After seven consecutive UK Top 10 singles between 1979 and 1981, three members of the group abruptly left to form Fun Boy Three. Continuing on as "The Special AKA" (a name they used frequently on earlier Specials releases), a substantially revised Specials line-up issued new material through 1984, including the top 10 UK hit single "Free Nelson Mandela". Afterwards, founder and songwriter Jerry Dammers dissolved the band and pursued political activism.
The group reformed in 1993, and have continued to perform and record with varying line-ups (but without Dammers).
The group was formed in 1977 by songwriter/keyboardist Dammers, vocalist Tim Strickland, guitarist/vocalist Lynval Golding, drummer Silverton Hutchinson and bassist Horace Panter (a.k.a. Sir Horace Gentleman).
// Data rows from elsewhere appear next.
/-- Place an event that only takes queue space, then set the cursor. -/
def State.placeEvent (s : State) (k : Nat) (x : Seq) (w : Stitch) (act : WAct) (c : Nat) : State :=
  let wq := k / 16 * 72 + w.queue
  if 256 ≤ s.queueLoad wq then s.queueWait k
  else if 0xFFFFFFFF < c then s.progError k 3
  else (s.sendEvent wq (mkEvent k w.queue x w act)).updSeq k fun y => { y with cursor := c, pc := y.pc + 1 }

/-! ### Branches (R141 to R157, R221 to R231) -/

/-- R179: the condition source code of a branch in its records. A segment-end branch with COND 0 (R230),
for which the table has no code, gives 0 (log 57: DESIGN CHOICE). -/
def condSource (w : Stitch) : Nat := w.cond - 1

/-- R223: the test of a branch on a token. -/
def testToken (w : Stitch) (t : Token) : Bool :=
  let st := bitsOf t.payload.toNat 22 21
  match w.sel with
  | 0 => st == w.val
  | 1 => st != w.val
  | 2 => bitOf t.payload.toNat (24 + w.bit)
  | _ => !bitOf t.payload.toNat (24 + w.bit)

/-- R314: a void token. -/
def Token.isVoid (t : Token) : Bool := t.kind.toNat / 8 == 1

/-- R152, R155, R143: a deadline miss of sequencer k at a branch. -/
def State.deadlineMiss (s : State) (k a src outcome : Nat) (st : Stamp) : State :=
  let s := s.count Reg.SEQ_CNT.MISS_CNT [k / 16, k % 16]
  s.seqRecord k 0x25 8 st a [(0x1A, 1, src), (0x1B, 1, outcome)]

/-- R140: the pulse of the first segment of a path, when that stitch is a PLAY or STREAM of the
branch's queue and generator. -/
def State.forkPulse (s : State) (k : Nat) (b : Stitch) (a : Nat) : Option Pulse :=
  let w := s.stitchAt k a
  let q := k / 16
  if w.queue = b.bqueue ∧ w.gen = b.bgen ∧ w.sub = 0 then
    if w.cls = 1 then some (s.playPulse q w.queue w)
    else if w.cls = 9 then some (streamPulse w (s.streamTaken q (bitsOf w.w1 15 12)))
    else none
  else none

/-- R140, R144: follow a path of a segment-end branch past its first segment. -/
def State.followFork (s : State) (k first : Nat) (br : Branch) : State :=
  let w := s.stitchAt k first
  let q := k / 16
  let p := match s.forkPulse k (s.stitchAt k (s.seq k).pc.toNat) first with
    | some p => p.len
    | none => 0
  let t0 := br.lastSample + 1
  let s := if w.cls = 9 then s.takeStream q w else s
  let c := if w.adv then t0 / 16 + (t0 % 16 + p + 15) / 16 else (s.seq k).cursor
  let s := s.updSeq k fun y => { y with segEnds := Table.set 0 y.segEnds (w.queue * 16 + w.gen) (t0 + p) }
  let s := s.setCursor k c
  if (s.seq k).st = .stopped then s else s.goto k (first + 1)

/-- A branch takes the target path (`true`) or the fall-through path. -/
def State.takePath (s : State) (k : Nat) (target : Bool) : State :=
  let x := s.seq k
  let w := s.stitchAt k x.pc.toNat
  match x.branch with
  | some br =>
    if br.segEnd then
      let s := if target then s.updSeq k fun y => { y with
          jumps := y.jumps ++ [{ queue := w.bqueue, gen := w.bgen, stitch := x.pc.toNat, source := condSource w,
                                 lastSample := br.lastSample }] } else s
      s.followFork k (if target then w.target else x.pc.toNat + 1) br
    else s.goto k (if target then w.target else x.pc.toNat + 1)
  | none => s.goto k (if target then w.target else x.pc.toNat + 1)
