/-- R450: the blocks a host-interface reset returns to their reset values (CTX, EVT with the MSI-X
table, PCIE). -/
def inHostBlocks (a : Nat) : Bool :=
  decide ((0x20000 ≤ a ∧ a < 0x50000) ∨ (0x120000 ≤ a ∧ a < 0x130000))

def dropHostBlocks (t : Table Word) : Table Word := t.filter fun e => !inHostBlocks e.1

/-- R455: cancel a pending commit whose boundary work has not started. -/
def State.discard (s : State) : State :=
  if s.cfg.pending && !(s.job.work && s.job.workCommit) then
    { s with cfg.pending := false, cfg.again := false, regs.shadow := s.regs.live, job.atEnd := false }
  else s

/-- R450, R647: a host-interface reset, which abandons a calibration. -/
def State.hostIfReset (s : State) : State :=
  let s := s.discard
  let empty : Nat × CapSlot → Nat × CapSlot := fun e => (e.1, { e.2 with waiting := none, gap := none })
  let hush : Closing → Closing := fun c => { c with quiet := true }
  let s := { s with
    cfg.again := false
    cfg.pending := s.cfg.pending && s.job.work
    regs.shadow := dropHostBlocks s.regs.shadow
    regs.live := dropHostBlocks s.regs.live
    regs.direct := dropHostBlocks s.regs.direct
    cfg.heldWrites := s.cfg.heldWrites.filter fun e => !inHostBlocks e.1
    recs.held := s.recs.held.filter fun h => !h.ofJob
    recs.lastMsg := []
    recs.heldVec := []
    recs.pba := []
    ctxs := []
    host.reads := s.host.reads.filter fun r => match r with
      | .stream _ _ => true
      | _ => false
    host.heldCpl := []
    place.build := if s.buildWaits then none else s.place.build
    cal.run := none
    cal.waiting := []
    rdo.caps := s.rdo.caps.map empty }
  let s := if s.inJob then { s with job.silent := true }
    else { s with
      job.ending := none
      job.silent := s.job.closing.isSome
      job.closing := s.job.closing.map hush }
  s.abortJob 2

/-- FUNCTION_LEVEL_RESET (R446). -/
def execFunctionLevelReset (s : State) : Host.Outcome State Fault Refusal :=
  { s.hostIfReset with host.d3hot := false }.done

/-- HOST_INTERFACE_RESET (R450). -/
def execHostInterfaceReset (s : State) : Host.Outcome State Fault Refusal := s.hostIfReset.done

/-- PERST (R731): PERST_N resets the function and acts as a host-interface reset. -/
def State.perst (s : State) : State :=
  { s.hostIfReset with
    host.d3hot := false
    host.flit := false
    host.rate := 0
    host.width := 0
    host.l0p := 0
    recs.funcMask := false }

def execPerst (s : State) : Host.Outcome State Fault Refusal := s.perst.done

/-! ### Commit requests -/

/-- R453: request a commit. -/
def State.commit (s : State) : State :=
  if s.job.work && s.job.workCommit then { s with cfg.pending := true, cfg.again := true }
  else { s with cfg.pending := true }

/-- COMMIT (R453). -/
def execCommit (s : State) : Host.Outcome State Fault Refusal := .next (s.gate s.commit)

/-- DISCARD (R455). -/
def execDiscard (s : State) : Host.Outcome State Fault Refusal := .next (s.gate s.discard)

end Sys2Proof.Machine
end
Strickland was replaced by Terry Hall shortly after the band's formation. The band was first called the Automatics, then the Coventry Automatics. Vocalist Neville Staple and guitarist Roddy Byers (a.k.a. Roddy Radiation) joined the band the following year, and the band changed its name to the Special AKA. Joe Strummer of the Clash had attended one of their concerts, and invited the Special AKA to open for his band in their "On Parole" UK tour. This performance gave the Special AKA a new level of national exposure, and they briefly shared the Clash's management.
The Specials began at the same time as Rock Against Racism, which was first organised in 1978. According to Dammers, anti-racism was intrinsic to the formation of the Specials, in that the band was formed with the goal of integrating black and white people. Many years later Dammers stated, "Music gets political when there are new ideas in music, ...punk was innovative, so was ska, and that was why bands such as the Specials and the Clash could be political".